◆ GOAL OF THE EXERCISE
Copy all lines below containing "groups".

[Dataset entries]
/-! ### modTeam -/

@[simp] theorem State.modTeam_boot (uid : Nat) (f : Team → Team) : (s.modTeam uid f).boot = s.boot := rfl
@[simp] theorem State.modTeam_meas (uid : Nat) (f : Team → Team) : (s.modTeam uid f).meas = s.meas := rfl
@[simp] theorem State.modTeam_sys (uid : Nat) (f : Team → Team) : (s.modTeam uid f).sys = s.sys := rfl
@[simp] theorem State.modTeam_conns (uid : Nat) (f : Team → Team) : (s.modTeam uid f).conns = s.conns := rfl
@[simp] theorem State.modTeam_mem (uid : Nat) (f : Team → Team) : (s.modTeam uid f).mem = s.mem := rfl
@[simp] theorem State.modTeam_poison (uid : Nat) (f : Team → Team) : (s.modTeam uid f).poison = s.poison := rfl
@[simp] theorem State.modTeam_confined (uid : Nat) (f : Team → Team) : (s.modTeam uid f).confined = s.confined := rfl
@[simp] theorem State.modTeam_dir (uid : Nat) (f : Team → Team) : (s.modTeam uid f).dir = s.dir := rfl
@[simp] theorem State.modTeam_binds (uid : Nat) (f : Team → Team) : (s.modTeam uid f).binds = s.binds := rfl
@[simp] theorem State.modTeam_pins (uid : Nat) (f : Team → Team) : (s.modTeam uid f).pins = s.pins := rfl
@[simp] theorem State.modTeam_homes (uid : Nat) (f : Team → Team) : (s.modTeam uid f).homes = s.homes := rfl
@[simp] theorem State.modTeam_repacks (uid : Nat) (f : Team → Team) : (s.modTeam uid f).repacks = s.repacks := rfl
@[simp] theorem State.modTeam_threads (uid : Nat) (f : Team → Team) : (s.modTeam uid f).threads = s.threads := rfl
@[simp] theorem State.modTeam_groups (uid : Nat) (f : Team → Team) : (s.modTeam uid f).groups = s.groups := rfl
@[simp] theorem State.modTeam_teams (uid : Nat) (f : Team → Team) : (s.modTeam uid f).teams = mmod s.teams uid f := rfl
@[simp] theorem State.modTeam_cores (uid : Nat) (f : Team → Team) : (s.modTeam uid f).cores = s.cores := rfl
@[simp] theorem State.modTeam_dies (uid : Nat) (f : Team → Team) : (s.modTeam uid f).dies = s.dies := rfl
@[simp] theorem State.modTeam_grids (uid : Nat) (f : Team → Team) : (s.modTeam uid f).grids = s.grids := rfl
@[simp] theorem State.modTeam_taken (uid : Nat) (f : Team → Team) : (s.modTeam uid f).taken = s.taken := rfl
@[simp] theorem State.modTeam_feeds (uid : Nat) (f : Team → Team) : (s.modTeam uid f).feeds = s.feeds := rfl
@[simp] theorem State.modTeam_systemFeed (uid : Nat) (f : Team → Team) : (s.modTeam uid f).systemFeed = s.systemFeed := rfl
@[simp] theorem State.modTeam_completions (uid : Nat) (f : Team → Team) : (s.modTeam uid f).completions = s.completions := rfl
@[simp] theorem State.modTeam_nodes (uid : Nat) (f : Team → Team) : (s.modTeam uid f).nodes = s.nodes := rfl
@[simp] theorem State.modTeam_hbm (uid : Nat) (f : Team → Team) : (s.modTeam uid f).hbm = s.hbm := rfl
@[simp] theorem State.modTeam_hbmAllow (uid : Nat) (f : Team → Team) : (s.modTeam uid f).hbmAllow = s.hbmAllow := rfl
@[simp] theorem State.modTeam_loads (uid : Nat) (f : Team → Team) : (s.modTeam uid f).loads = s.loads := rfl
@[simp] theorem State.modTeam_requests (uid : Nat) (f : Team → Team) : (s.modTeam uid f).requests = s.requests := rfl
@[simp] theorem State.modTeam_acc (uid : Nat) (f : Team → Team) : (s.modTeam uid f).acc = s.acc := rfl
@[simp] theorem State.modTeam_accPins (uid : Nat) (f : Team → Team) : (s.modTeam uid f).accPins = s.accPins := rfl
@[simp] theorem State.modTeam_contributions (uid : Nat) (f : Team → Team) : (s.modTeam uid f).contributions = s.contributions := rfl
@[simp] theorem State.modTeam_versions (uid : Nat) (f : Team → Team) : (s.modTeam uid f).versions = s.versions := rfl
@[simp] theorem State.modTeam_incarnations (uid : Nat) (f : Team → Team) : (s.modTeam uid f).incarnations = s.incarnations := rfl
@[simp] theorem State.modTeam_proofs (uid : Nat) (f : Team → Team) : (s.modTeam uid f).proofs = s.proofs := rfl
@[simp] theorem State.modTeam_errSeq (uid : Nat) (f : Team → Team) : (s.modTeam uid f).errSeq = s.errSeq := rfl
@[simp] theorem State.modTeam_irqs (uid : Nat) (f : Team → Team) : (s.modTeam uid f).irqs = s.irqs := rfl
@[simp] theorem State.modTeam_replies (uid : Nat) (f : Team → Team) : (s.modTeam uid f).replies = s.replies := rfl
@[simp] theorem State.modTeam_lost (uid : Nat) (f : Team → Team) : (s.modTeam uid f).lost = s.lost := rfl
@[simp] theorem State.modTeam_deadChannels (uid : Nat) (f : Team → Team) : (s.modTeam uid f).deadChannels = s.deadChannels := rfl
@[simp] theorem State.modTeam_issue (uid : Nat) (f : Team → Team) : (s.modTeam uid f).issue = s.issue := rfl
@[simp] theorem State.modTeam_agenda (uid : Nat) (f : Team → Team) : (s.modTeam uid f).agenda = s.agenda := rfl
@[simp] theorem State.modTeam_waiting (uid : Nat) (f : Team → Team) : (s.modTeam uid f).waiting = s.waiting := rfl
@[simp] theorem State.modTeam_probe (uid : Nat) (f : Team → Team) : (s.modTeam uid f).probe = s.probe := rfl
@[simp] theorem State.modTeam_freeCount (uid : Nat) (f : Team → Team) : (s.modTeam uid f).freeCount = s.freeCount := rfl
@[simp] theorem State.modTeam_nextId (uid : Nat) (f : Team → Team) : (s.modTeam uid f).nextId = s.nextId := rfl
@[simp] theorem State.modTeam_clock (uid : Nat) (f : Team → Team) : (s.modTeam uid f).clock = s.clock := rfl
@[simp] theorem State.modTeam_turn (uid : Nat) (f : Team → Team) : (s.modTeam uid f).turn = s.turn := rfl

/-! ### modCore -/

@[simp] theorem State.modCore_boot (c : Nat) (f : Core → Core) : (s.modCore c f).boot = s.boot := rfl
@[simp] theorem State.modCore_meas (c : Nat) (f : Core → Core) : (s.modCore c f).meas = s.meas := rfl
@[simp] theorem State.modCore_sys (c : Nat) (f : Core → Core) : (s.modCore c f).sys = s.sys := rfl
@[simp] theorem State.modCore_conns (c : Nat) (f : Core → Core) : (s.modCore c f).conns = s.conns := rfl
@[simp] theorem State.modCore_mem (c : Nat) (f : Core → Core) : (s.modCore c f).mem = s.mem := rfl
@[simp] theorem State.modCore_poison (c : Nat) (f : Core → Core) : (s.modCore c f).poison = s.poison := rfl
@[simp] theorem State.modCore_confined (c : Nat) (f : Core → Core) : (s.modCore c f).confined = s.confined := rfl
@[simp] theorem State.modCore_dir (c : Nat) (f : Core → Core) : (s.modCore c f).dir = s.dir := rfl
@[simp] theorem State.modCore_binds (c : Nat) (f : Core → Core) : (s.modCore c f).binds = s.binds := rfl
@[simp] theorem State.modCore_pins (c : Nat) (f : Core → Core) : (s.modCore c f).pins = s.pins := rfl
@[simp] theorem State.modCore_homes (c : Nat) (f : Core → Core) : (s.modCore c f).homes = s.homes := rfl
@[simp] theorem State.modCore_repacks (c : Nat) (f : Core → Core) : (s.modCore c f).repacks = s.repacks := rfl
@[simp] theorem State.modCore_threads (c : Nat) (f : Core → Core) : (s.modCore c f).threads = s.threads := rfl
@[simp] theorem State.modCore_groups (c : Nat) (f : Core → Core) : (s.modCore c f).groups = s.groups := rfl
@[simp] theorem State.modCore_teams (c : Nat) (f : Core → Core) : (s.modCore c f).teams = s.teams := rfl
@[simp] theorem State.modCore_cores (c : Nat) (f : Core → Core) : (s.modCore c f).cores = mset ({} : Core) s.cores c (f (s.core c)) := rfl
@[simp] theorem State.modCore_dies (c : Nat) (f : Core → Core) : (s.modCore c f).dies = s.dies := rfl
@[simp] theorem State.modCore_grids (c : Nat) (f : Core → Core) : (s.modCore c f).grids = s.grids := rfl
@[simp] theorem State.modCore_taken (c : Nat) (f : Core → Core) : (s.modCore c f).taken = s.taken := rfl
@[simp] theorem State.modCore_feeds (c : Nat) (f : Core → Core) : (s.modCore c f).feeds = s.feeds := rfl
@[simp] theorem State.modCore_systemFeed (c : Nat) (f : Core → Core) : (s.modCore c f).systemFeed = s.systemFeed := rfl
@[simp] theorem State.modCore_completions (c : Nat) (f : Core → Core) : (s.modCore c f).completions = s.completions := rfl
@[simp] theorem State.modCore_nodes (c : Nat) (f : Core → Core) : (s.modCore c f).nodes = s.nodes := rfl
@[simp] theorem State.modCore_hbm (c : Nat) (f : Core → Core) : (s.modCore c f).hbm = s.hbm := rfl
@[simp] theorem State.modCore_hbmAllow (c : Nat) (f : Core → Core) : (s.modCore c f).hbmAllow = s.hbmAllow := rfl
@[simp] theorem State.modCore_loads (c : Nat) (f : Core → Core) : (s.modCore c f).loads = s.loads := rfl
@[simp] theorem State.modCore_requests (c : Nat) (f : Core → Core) : (s.modCore c f).requests = s.requests := rfl
@[simp] theorem State.modCore_acc (c : Nat) (f : Core → Core) : (s.modCore c f).acc = s.acc := rfl
@[simp] theorem State.modCore_accPins (c : Nat) (f : Core → Core) : (s.modCore c f).accPins = s.accPins := rfl
@[simp] theorem State.modCore_contributions (c : Nat) (f : Core → Core) : (s.modCore c f).contributions = s.contributions := rfl
@[simp] theorem State.modCore_versions (c : Nat) (f : Core → Core) : (s.modCore c f).versions = s.versions := rfl
@[simp] theorem State.modCore_incarnations (c : Nat) (f : Core → Core) : (s.modCore c f).incarnations = s.incarnations := rfl
@[simp] theorem State.modCore_proofs (c : Nat) (f : Core → Core) : (s.modCore c f).proofs = s.proofs := rfl
@[simp] theorem State.modCore_errSeq (c : Nat) (f : Core → Core) : (s.modCore c f).errSeq = s.errSeq := rfl
@[simp] theorem State.modCore_irqs (c : Nat) (f : Core → Core) : (s.modCore c f).irqs = s.irqs := rfl
@[simp] theorem State.modCore_replies (c : Nat) (f : Core → Core) : (s.modCore c f).replies = s.replies := rfl
@[simp] theorem State.modCore_lost (c : Nat) (f : Core → Core) : (s.modCore c f).lost = s.lost := rfl
@[simp] theorem State.modCore_deadChannels (c : Nat) (f : Core → Core) : (s.modCore c f).deadChannels = s.deadChannels := rfl
@[simp] theorem State.modCore_issue (c : Nat) (f : Core → Core) : (s.modCore c f).issue = s.issue := rfl
@[simp] theorem State.modCore_agenda (c : Nat) (f : Core → Core) : (s.modCore c f).agenda = s.agenda := rfl
@[simp] theorem State.modCore_waiting (c : Nat) (f : Core → Core) : (s.modCore c f).waiting = s.waiting := rfl
@[simp] theorem State.modCore_probe (c : Nat) (f : Core → Core) : (s.modCore c f).probe = s.probe := rfl
@[simp] theorem State.modCore_freeCount (c : Nat) (f : Core → Core) : (s.modCore c f).freeCount = s.freeCount := rfl
@[simp] theorem State.modCore_nextId (c : Nat) (f : Core → Core) : (s.modCore c f).nextId = s.nextId := rfl
@[simp] theorem State.modCore_clock (c : Nat) (f : Core → Core) : (s.modCore c f).clock = s.clock := rfl
@[simp] theorem State.modCore_turn (c : Nat) (f : Core → Core) : (s.modCore c f).turn = s.turn := rfl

◆ RESPONSE BELOW
@[simp] theorem State.modTeam_groups (uid : Nat) (f : Team → Team) : (s.modTeam uid f).groups = s.groups := rfl
@[simp] theorem State.modCore_groups (c : Nat) (f : Core → Core) : (s.modCore c f).groups = s.groups := rfl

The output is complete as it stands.